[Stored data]
------------------------

-- ==== Sys2Proof/Syntax.lean ====
section
/-!
DEFINITION. Syntax.lean: the commands the block takes, and the data they carry.
-/
namespace Sys2Proof

/-- A control message (Tables 14.10 and 14.11): CTYPE, FLAGS, DEV, ARG and TIDE. -/
structure Ctl where
  ctype : Nat
  announce : Bool := false
  refuse : Bool := false
  inexact : Bool := false
  dev : Nat := 0
  buddyV : Bool := false
  arg : Nat := 0
  tide : DWord := 0
deriving DecidableEq, Repr

/-- An Emham packet (Tables 14.1 and 14.2) with the addresses of the datagram that carries it. -/
structure EmhPkt where
  ver : Nat := 1
  op : Nat
  poison : Bool := false
  retx : Bool := false
  path : Nat := 0
  epoch : Nat := 0
  domain : Nat := 0
  sdev : Nat := 0
  ddev : Nat := 0
  dconn : Nat := 0
  sconn : Nat := 0
  psn : Nat := 0
  msn : Nat := 0
  offset : Nat := 0
  mlen : Nat := 0
  rkey : Nat := 0
  raddr : Nat := 0
  rlen : Nat := 0
  payload : List Byte := []
  sip : Nat := 0
  dip : Nat := 0
  sport : Nat := 0
  dport : Nat := 0
  csumOk : Bool := true
  /-- NOTIFY and IMM of the work request: the spec gives them no place in the header (DESIGN CHOICE, log entry 20) -/
  notify : Bool := false
  imm : Nat := 0
deriving DecidableEq, Repr

/-- What an access meets outside the device's rules: link CRC errors on the channel read (R206), and for a bus address the
answer: none where the bus answers Unsupported Request or Completer Abort (R227). -/
structure Mio where
  links : Nat := 0
  bus : Option (List Byte) := none
  /-- the bus's completion came poisoned -/
  poison : Bool := false
deriving DecidableEq, Repr

/-- Where LDT reads from its register's address, and what the access meets. -/
structure BusOff where
  imm : BitVec 12
  io : Mio := {}
deriving DecidableEq, Repr

/-- What a request of an accelerator carries beside its address: its poison, its PASID, which the switch passes through (R294), whether
its Address Type says translated, and the bus number of its requester, as ACS checks them (Table 11.1). -/
structure ReqAttr where
  poison : Bool := false
  pasid : Option Nat := none
  trans : Bool := false
  bus : Nat := 0
deriving DecidableEq, Repr

/-- A register of a function's configuration space that the spec speaks of; any other by its number. -/
inductive CfgReg
  | vendor | command | buses | devCap2 | devCtl2 | acs | dpc | slot | aer | other (n : Nat)
deriving DecidableEq, Repr

/-- A configuration request of the host: type 1 or type 0, the function it names, a register, and the value it writes. -/
structure CfgReq where
  type1 : Bool
  bus : Nat
  dev : Nat
  fn : Nat
  reg : CfgReg
  wr : Option (BitVec 32)
deriving DecidableEq, Repr

/-- What the host configures beside the sizes of requests when HEP's link is up: ASPM of HEP's link (L1, L1.1, L1.2), and
Configuration RRS Software Visibility (R314, R315). -/
structure HostSet where
  aspm : Bool × Bool × Bool := (false, false, false)
  rrs : Bool := false
deriving DecidableEq, Repr

/-- A request that reaches HEP and is not a memory request of one of PF0's BARs (R299): an I/O, locked or atomic request, a
memory request that hits no BAR, a configuration request, a vendor-defined message of type 1. -/
inductive PfReq
  | io | locked | atomic
  | miss
  | cfg (r : CfgReq)
  | vdm1
deriving DecidableEq, Repr

/-- What the module's monitors measure (Table 21.9): millivolts, milliamperes, milliwatts, millijoules; temperatures in
tenths of a degree. -/
structure Sample where
  vin : Nat := 0
  iin : Nat := 0
  pin : Nat := 0
  pin1s : Nat := 0
  energy : Nat := 0
  tCore : Int := 0
  tMpd : List Int := []
  tLd : List Int := []
  tSite : List Int := []
  tInlet : Int := 0
  tVr : Int := 0
deriving DecidableEq, Repr
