/-! ### Live update (R276 to R280) -/

/-- The handover record in the running image's own slot, behind the 32 MiB an image may have: rings, lease, coves, armed
commands and pending event bits. The spec gives it no layout: its bytes are free, its place and size the model's (DESIGN
CHOICE, log entry 98); what a rollback takes from it stands in the update. -/
def Dev.handRecord (d : Dev) : Dev :=
  let (l, d1) := d.freeBytes 65536
  d1.memWrite pgFWR 0x40 (slotBase d.fw.slotB + 2 ^ 25) l false

/-- The handover (R277): the record is brought up to date; the new image starts in the slot that was idle; the records of SV0 to SV3
show a gap that ends in SYNC (Table 19.5); every command fetched so far is the old image's
(R280). -/
def Dev.handover (d : Dev) (u : Update) : Dev :=
  let before := d.fw.fetched.map fun c => (c.pair, c.cid)
  let d0 := d.handRecord.startImage (!d.fw.slotB) u.img
  let d1 := d0.each [32, 33, 34, 35] fun i d => d.setTcore i { d.tcore i with sync := true }
  { d1 with fw := { d1.fw with update := some { u with stage := 2, before := before, old := d.fw.image } } }

/-- The old image resumes from its own slot and handover record (R280). -/
def Dev.rollback (d : Dev) : Dev :=
  match d.fw.update with
  | none => d
  | some u =>
    let d1 := (d.startImage (!d.fw.slotB) u.old).setErr pgFWR 3
    let d2 := { d1 with fw := { d1.fw with update := none } }
    let lost := d2.fw.fetched.filter fun c => !u.before.contains (c.pair, c.cid)
    let d3 := d2.each lost fun c d => d.complete c.pair c.cid 0x000e 0
    ((d3.complete 0 u.cid 0x000d 0).event 0x8006 u.old.ver).inc (pgFWR + 0x810)

/-- SEC0 has crashed and its restart is awaited (R242, R285). -/
def Dev.secDown (d : Dev) : Bool := (d.core 36).cause == 0xff && !(d.core 36).running

/-- FW_UPDATE (R276, R278): verification begins. -/
def execFwUpdate (cid : Nat) (s : State) : Res :=
  lift (fun d => d.admin cid 0x0020 fun c d =>
    if d.fw.update.isSome then d.complete 0 cid 0x000c 0
    else if d.secDown then d.complete 0 cid 0x000f 0
    else if !c.arm && !d.slackNow then d.complete 0 cid 0x0007 0
    else
      let d1 := d.hold c
      { d1 with fw := { d1.fw with update := some { cid := cid, arm := if c.arm then some c.tide else none, img := {}, stage := 0 } } }) s

/-- An update image verified: it goes to the idle slot and the handover is armed or made; or the update is refused (R276,
R278). -/
def Dev.takeImage (d : Dev) (u : Update) (c : Cmd) (sigOk : Bool) : Dev :=
  let (bad, d) := d.imageRead c.buf c.buflen
  let code := d.imageCheck c.buf c.buflen bad sigOk
  let img := imageOf (d.bytes c.buf 256)
  let act := (List.range 4).foldl (fun a k => a + (d.rd (pgFWR + 0x154 + 4 * k)).toNat * 2 ^ (32 * k)) 0
  let d0 := { d with fw := { d.fw with update := none } }
  if code ≠ 0 then (if code = 2 then Dev.verifyFailed d0 else d0).complete 0 u.cid 0x000d code
  else if img.ifMaj ≠ d.fw.image.ifMaj then Dev.complete d0 0 u.cid 0x0006 0
  else if act &&& img.feat ≠ act then Dev.complete d0 0 u.cid 0x0005 0
  else
    let d1 := d.copyGranules c.buf (slotBase (!d.fw.slotB)) ((c.buflen + 255) / 256 * 256)
    let u1 := { u with img := img, stage := 1 }
    if u.arm.isSome then ({ d1 with fw := { d1.fw with update := some u1 } } : Dev).handRecord
    else if d.slackNow then d1.handover u1
    else ({ d1 with fw := { d1.fw with update := none } } : Dev).complete 0 u.cid 0x0007 0

/-- FW_UPDATE_VERIFIED (R276, R278). -/
def execFwUpdateVerified (sigOk : Bool) (s : State) : Res :=
  lift (fun d => match d.fw.update with
    | none => d
    | some u =>
      match d.fw.fetched.find? fun c => c.pair == 0 && c.cid == u.cid && c.opc == 0x0020 with
      | none => d
      | some c => if u.stage ≠ 0 ∨ d.safe then d else d.takeImage u c sigOk) s

/-- UPDATE_CONFIRM (R279). -/
def execUpdateConfirm (s : State) : Res :=
  lift (fun d => match d.fw.update with
    | none => d
    | some u =>
      if u.stage ≠ 2 ∨ d.safe then d else
        let d1 := ({ d with fw := { d.fw with update := none } } : Dev).complete 0 u.cid 0 u.img.ver
        (d1.event 0x8005 u.img.ver).inc (pgFWR + 0x80c)) s

/-- UPDATE_CONFIRM_TIMEOUT (R280). -/
def execUpdateConfirmTimeout (s : State) : Res :=
  lift (fun d => match d.fw.update with
    | none => d
    | some u => if u.stage ≠ 2 ∨ d.safe then d else d.rollback) s

/-! ### The lease (R281 to R283) -/

/-- The device enters lease slack, and LEASE_EXPIRED is posted (R282). -/
def Dev.enterLease (d : Dev) : Dev :=
  ({ d with slack := { d.slack with lease := true }, fw := { d.fw with leaseSlackPend := none } } : Dev).event 0x8007
    d.tide.cur.toNat

/-- LEASE.RENEW written (R281, R283). -/
def Dev.renew (d : Dev) : Dev := d.when d.expired fun d => { d with fw := { d.fw with renewed := true } }

/-- LEASE_RENEW (R281): after an expiry the renewal is what RESUME needs (R283). -/
def execLeaseRenew (s : State) : Res :=
  lift (fun d => d.onReg (pgFWR + 0x170) Dev.renew) s

/-- The lease expires (R282): slack begins at the next boundary; a device in slack already is in lease slack at once. -/
def Dev.leaseExpire (d : Dev) : Dev :=
  let d1 := ((d.setLease 2).setErr pgFWR 2).inc (pgFWR + 0x804)
  let d2 := { d1 with fw := { d1.fw with renewed := false } }
  if d2.slackNow then d2.enterLease else { d2 with fw := { d2.fw with leaseSlackPend := some d2.tide.cur } }

/-- LEASE_EXPIRED (R282). -/
def execLeaseExpired (s : State) : Res :=
  lift (fun d => d.when (d.g 0x8170 8 2 == 1 && d.fwRunning && !d.safe) fun d => d.leaseExpire) s

/-! ### Crashes (R284 to R288) -/

/-- Does a core serve a fetched command (R285)? -/
def servedBy (core pair : Nat) : Bool :=
  if core = 0 then pair == 0 else if core = 3 then pair % 2 == 1 else if core = 2 then pair % 2 == 0 && pair ≠ 0 else false

/-- SEC0's work ends with its crash (Table 18.6): reports and the weight measurement with FW_RESTARTED, a verification
with UPDATE_FAILED. -/
def Dev.secCrash (d : Dev) : Dev :=
  let d1 := d.each d.sec.reports fun r d => d.complete r.1 r.2.1 0x000e 0
  let d2 := match d1.sec.meas with
    | some m => ((d1.complete 0 m.1 0x000e 0).s (pgSEC + 0x118) 0 1 0).setErr pgSEC 2
    | none => d1
  let d3 := { d2 with sec := { d2.sec with reports := [], meas := none } }
  match d3.fw.update with
  | some u => if u.stage = 0 then ({ d3 with fw := { d3.fw with update := none } } : Dev).complete 0 u.cid 0x000d 0 else d3
  | none => d3

/-- A crash counted against its core (R284, R286). -/
def Dev.countCrash (d : Dev) (core n : Nat) : Dev := { d with fw := { d.fw with crashes := d.fw.crashes.set core n } }

/-- Where the dump of an index stands: the last 512 KiB of the firmware area (DESIGN CHOICE, log entry 32). -/
def dumpAddr (idx : Nat) : Nat := devEnd - 0x80000 + idx % 8 * 65536

/-- The crash dump of a core (R288), in a layout of the model's own (DESIGN CHOICE, log entry 32): 32 registers as in a state
image, control registers 0x000 to 0x005, the tide, free bytes, and the 16 KiB below the stack pointer; whether those read
poisoned. -/
def Dev.dumpOf (d : Dev) (i : Nat) : List Byte × Bool × Dev :=
  let k := d.core i
  let e (r : Reg) : List Byte := leBytes r.v.toNat 8 ++ [BitVec.ofNat 8 r.tag] ++ List.replicate 7 0
  let sp := adrOf 2 (k.gr.getD 29 {}).v
  let (stack, bad, d1) := if 16384 ≤ sp ∧ sp ≤ devEnd then d.memRead pgFWR 0x40 (sp - 16384) 16384
    else (let (l, d1) := d.freeBytes 16384; (l, false, d1))
  let (gap, d2) := d1.freeBytes 48584
  ((List.range 32).flatMap (fun j => e (k.gr.getD j {})) ++ (List.range 6).flatMap (fun j => leBytes (k.cr.getD j 0).toNat 8)
    ++ leBytes d.tide.cur.toNat 8 ++ gap ++ stack, bad, d2)
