-- ==== Sys2Proof/Machine/Nvt.lean ====
section
/-!
DEFINITION. Machine/Nvt.lean: the storage target (chapter 15): connections and controllers, the write cache, the commands
of hosts, the SSDs, namespaces.
-/
namespace Sys2Proof.Machine

/-! ### Lookups and updates -/

/-- Register `o` of namespace `i + 1` as installed (R400). -/
def nsReg (i o : Nat) : Nat := pgNVT + o + (i + 1) * 2 ^ 24

/-- The SSD port of namespace `i + 1`; its first block there; its blocks; bytes of its logical block (R400). -/
def Dev.nsPort (d : Dev) (i : Nat) : Nat := d.g (nsReg i 0x11c) 1 2
def Dev.nsSlba (d : Dev) (i : Nat) : Nat := d.rd64 (nsReg i 0x120)
def Dev.nsNlb (d : Dev) (i : Nat) : Nat := d.rd64 (nsReg i 0x128)
def Dev.nsLb (d : Dev) (i : Nat) : Nat := if d.b (nsReg i 0x11c) 3 then 512 else 4096

/-- A HOSTID as the four registers hold it: the bytes of the Connect data, little-endian. -/
def Dev.nsHost (d : Dev) (i : Nat) : Nat :=
  (List.range 4).foldl (fun a k => a + (d.rd (nsReg i (0x130 + 4 * k))).toNat * 2 ^ (32 * k)) 0

/-- Namespace `i + 1` is attached to a controller (R401, R402). -/
def Dev.nsAttached (d : Dev) (x : NvCtl) (i : Nat) : Bool :=
  decide (i < 64) && d.b (nsReg i 0x11c) 0 && !d.nvt.removing.contains i && (d.b (nsReg i 0x11c) 4 || d.nsHost i == x.host)

def Dev.nvConn? (d : Dev) (c : Nat) : Option NvConn := d.nvt.conns.find? (·.conn == c)
def Dev.nvCtl? (d : Dev) (k : Nat) : Option NvCtl := d.nvt.ctls.find? (·.id == k)

def Dev.setConn (d : Dev) (x : NvConn) : Dev :=
  d.setNvt { d.nvt with conns := d.nvt.conns.filter (·.conn ≠ x.conn) ++ [x] }
def Dev.setNvCtl (d : Dev) (x : NvCtl) : Dev :=
  d.setNvt { d.nvt with ctls := d.nvt.ctls.filter (·.id ≠ x.id) ++ [x] }
def Dev.setNvCmd (d : Dev) (x : NvCmd) : Dev :=
  d.setNvt { d.nvt with cmds := d.nvt.cmds.map fun y => if y.seq = x.seq then x else y }

/-- The target's mode: 0 OFF, 1 SERVICE, 2 MAINT (R413, R414). -/
def Dev.nvMode (d : Dev) : Nat :=
  if !d.b (pgNVT + 0x100) 0 then 0
  else if d.b (pgNVT + 0x100) 1 && d.nvt.drain.isNone then 2 else 1

/-- The power state in force: the lowest requested by a live controller (R422). -/
def Dev.nvPower (d : Dev) : Nat :=
  match d.nvt.ctls.filterMap (·.ps) with
  | [] => 0
  | p :: l => l.foldl min p

/-- STATE as it reads (Table 15.6). -/
def Dev.nvState (d : Dev) : Nat :=
  d.nvMode + d.nvPower * 4 + b2n (d.nvt.san == 2) * 16 + b2n (!d.nvt.formatting.isEmpty) * 32

/-- The block takes part in traffic: no safe state, of the device or of the block alone, and its clocks run. -/
def Dev.nvUp (d : Dev) : Bool := d.fwRunning && !d.safe && d.b (pgNVT + 8) 0 && !d.b (pgNVT + 8) 2

/-! ### What is sent -/

/-- Bytes a PDU takes: its headers and its data. -/
def Pdu.len : Pdu → Nat
  | .icResp .. => 128
  | .data _ _ l dg => 24 + l.length + (if dg.isSome then 4 else 0)
  | .r2t .. => 24
  | .resp .. => 24
  | .term => 24

/-- A PDU placed on the queue of its connection (R403, R360): one frame each (DESIGN CHOICE, log entry 38). -/
def Dev.nvSend (d : Dev) (conn : Nat) (p : Pdu) : Dev :=
  let n := max 1 (d.g (pgNVT + 0x114) 12 9)
  if d.safe then d else
    d.enqueue { q := d.g (pgNVT + 0x114) 0 12 + conn % n, len := p.len, pdu := some p, src := conn }

/-- A completion. -/
def Dev.nvResp (d : Dev) (conn cid status result : Nat) : Dev := d.nvSend conn (.resp cid status result)

/-- The PDUs of a connection carry data digests; header digests (R398). -/
def Dev.dataDigest (d : Dev) (conn : Nat) : Bool := (d.nvConn? conn).elim false (·.dd)
def Dev.headDigest (d : Dev) (conn : Nat) : Bool := (d.nvConn? conn).elim false (·.hd)

/-- Data of a command, with the digest agreed (R398). -/
def Dev.nvData (d : Dev) (conn cid : Nat) (l : List Byte) : Dev :=
  d.nvSend conn (.data cid 0 l (if d.dataDigest conn then some (crc32c l) else none))

/-- A command given to an SSD. -/
def Dev.ssdIssue (d : Dev) (c : SsdCmd) : Dev :=
  let c := { c with id := d.nvt.nextId }
  (d.setNvt { d.nvt with out := d.nvt.out ++ [c], nextId := d.nvt.nextId + 1 }).emit (.ssd c.port c.id c.op)

/-- Do the SSD of a port answer? -/
def Dev.ssdReady (d : Dev) (p : Nat) : Bool := (d.nvt.ssds.getD p {}).ready

/-- Each SSD set to the power state of Table 15.4 when the state in force changes. -/
def Dev.nvRepower (d0 d : Dev) : Dev :=
  if d.nvPower = d0.nvPower then d
  else d.each ((List.range 4).filter d.ssdReady) fun p d => d.ssdIssue { id := 0, port := p, op := .power d.nvPower }

/-- A notice for a controller: an Asynchronous Event Request held is completed, else the notice waits (R398). -/
def Dev.nvNotice (d : Dev) (k code : Nat) : Dev :=
  match d.nvCtl? k with
  | none => d
  | some x =>
    match x.aers, d.nvt.conns.find? fun c => c.ctl == some k && c.qid == 0 with
    | a :: l, some c => (d.setNvCtl { x with aers := l }).nvResp c.conn a 0 code
    | _, _ => if x.notes.contains code then d else d.setNvCtl { x with notes := x.notes ++ [code] }

/-- The namespace attribute notice to the controllers a namespace is attached to (R402). -/
def Dev.nsNotice (d : Dev) (i : Nat) : Dev :=
  d.each (d.nvt.ctls.filter fun x => d.nsAttached x i) fun x d => d.nvNotice x.id 0x040002

/-! ### The cache (R404, R406, R407, R411) -/

/-- Address of a cache slot; blocks the cache holds (R406). -/
def Dev.slotAddr (d : Dev) (s : Nat) : Nat := d.g (pgNVT + 0x10c) 0 18 * 2 ^ 30 + s * 4096
def Dev.cacheCap (d : Dev) : Nat := d.g (pgNVT + 0x110) 0 7 * 2 ^ 18

def Dev.nvBlk? (d : Dev) (i b : Nat) : Option NvBlk := d.nvt.blks.find? fun x => x.ns == i && x.blk == b

/-- A cached block replaced, or entered. -/
def Dev.setBlk (d : Dev) (x : NvBlk) : Dev :=
  d.setNvt { d.nvt with blks := d.nvt.blks.filter (fun y => !(y.ns == x.ns && y.blk == x.blk)) ++ [x] }

/-- The blocks a byte range of a namespace touches, with the 512-byte parts of each that it covers. -/
def blocksOf (a n : Nat) : List (Nat × Nat) :=
  if n = 0 then [] else
    (List.range ((a + n - 1) / 4096 - a / 4096 + 1)).map fun k =>
      let b := a / 4096 + k
      (b, ((List.range 8).filter fun s => decide (a < b * 4096 + s * 512 + 512) && decide (b * 4096 + s * 512 < a + n)).foldl
        (fun m s => m + 2 ^ s) 0)

/-- The blocks of a command, with the parts of each it names. -/
def NvCmd.blocks (c : NvCmd) : List (Nat × Nat) := c.ext.flatMap fun e => blocksOf e.1 e.2

/-- Two commands of one queue name a common logical block (R411). -/
def NvCmd.overlaps (c e : NvCmd) : Bool :=
  c.conn == e.conn && c.nss == e.nss && c.ext.any fun x => e.ext.any fun y =>
    decide (x.1 < y.1 + y.2) && decide (y.1 < x.1 + x.2)

/-- A command that writes blocks. -/
def NvCmd.writes (c : NvCmd) : Bool := c.op = .write || c.op = .zeroes || c.op = .dealloc

/-- A slot of the cache: the lowest free one (DESIGN CHOICE, log entry 39); with none free, that of a clean block that nothing uses. -/
def Dev.allocSlot (d : Dev) : Option (Nat × Dev) :=
  let used := d.nvt.blks.map (·.slot) ++ d.nvt.cmds.flatMap fun c => c.slots.map (·.2)
  if used.length < d.cacheCap then
    ((List.range (used.length + 1)).find? fun s => !used.contains s).map (·, d)
  else
    (d.nvt.blks.find? fun x => x.covers.isEmpty && !x.stuck && !(d.nvt.out.any fun o => o.ns == x.ns && o.blk == x.blk)
        && !(d.nvt.cmds.any fun c => c.phase ≠ 0 && c.nss == [x.ns] && c.blocks.any (·.1 == x.blk))).map fun x =>
      (x.slot, d.setNvt { d.nvt with blks := d.nvt.blks.erase x })

/-- Slots for a list of blocks, all or none (R404). -/
def Dev.allocSlots (d : Dev) (l : List Nat) : Option (List (Nat × Nat) × Dev) :=
  l.foldl (fun r b => match r with
    | none => none
    | some (s, d) => match d.allocSlot with
      | none => none
      | some (k, d) =>
        let o : NvBlk := { ns := 64, blk := s.length, slot := k, stuck := true }
        some (s ++ [(b, k)], d.setNvt { d.nvt with blks := d.nvt.blks ++ [o] })) (some ([], d))
  |>.map fun (s, e) => (s, e.setNvt { e.nvt with blks := e.nvt.blks.filter (·.ns ≠ 64) })

/-- A byte range of a namespace cut at block boundaries: block, offset in it, offset in the data, length. -/
def cutBlocks (a : Nat) : Nat → Nat → Nat → List (Nat × Nat × Nat × Nat)
  | _, _, 0 => []
  | off, n, f + 1 =>
    if n = 0 then [] else
      let k := min n (4096 - a % 4096)
      (a / 4096, a % 4096, off, k) :: cutBlocks (a + k) (off + k) (n - k) f

/-- Data of a write placed in its slots, with check words (R405, R198). -/
def Dev.nvPlace (d : Dev) (c : NvCmd) (off : Nat) (l : List Byte) : Dev :=
  match c.ext with
  | [] => d
  | e :: _ =>
    let d1 := d.each (cutBlocks (e.1 + off) 0 l.length (l.length / 4096 + 2)) fun (b, o, p, n) d =>
      match c.slots.lookup b with
      | none => d
      | some s => d.memWrite pgNVT 0x40 (d.slotAddr s + o) ((l.drop p).take n) false
    d1.setNvCmd { c with got := c.got ++ [(off, l.length)] }

/-- The 512-byte parts of a mask. -/
def partsOf (m : Nat) : List Nat := bitList m 8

------------------------

[Exercise instructions] Taking the records above, retype every line from the one with "inductive PfReq" down to the one with "commands and pending", exactly and with nothing else.

[Answer to the problem]
inductive PfReq
  | io | locked | atomic
  | miss
  | cfg (r : CfgReq)
  | vdm1
deriving DecidableEq, Repr

/-- What the module's monitors measure (Table 21.9): millivolts, milliamperes, milliwatts, millijoules; temperatures in
tenths of a degree. -/
structure Sample where
  vin : Nat := 0
  iin : Nat := 0
  pin : Nat := 0
  pin1s : Nat := 0
  energy : Nat := 0
  tCore : Int := 0
  tMpd : List Int := []
  tLd : List Int := []
  tSite : List Int := []
  tInlet : Int := 0
  tVr : Int := 0
deriving DecidableEq, Repr
/-! ### Live update (R276 to R280) -/

/-- The handover record in the running image's own slot, behind the 32 MiB an image may have: rings, lease, coves, armed
commands and pending event bits. The spec gives it no layout: its bytes are free, its place and size the model's (DESIGN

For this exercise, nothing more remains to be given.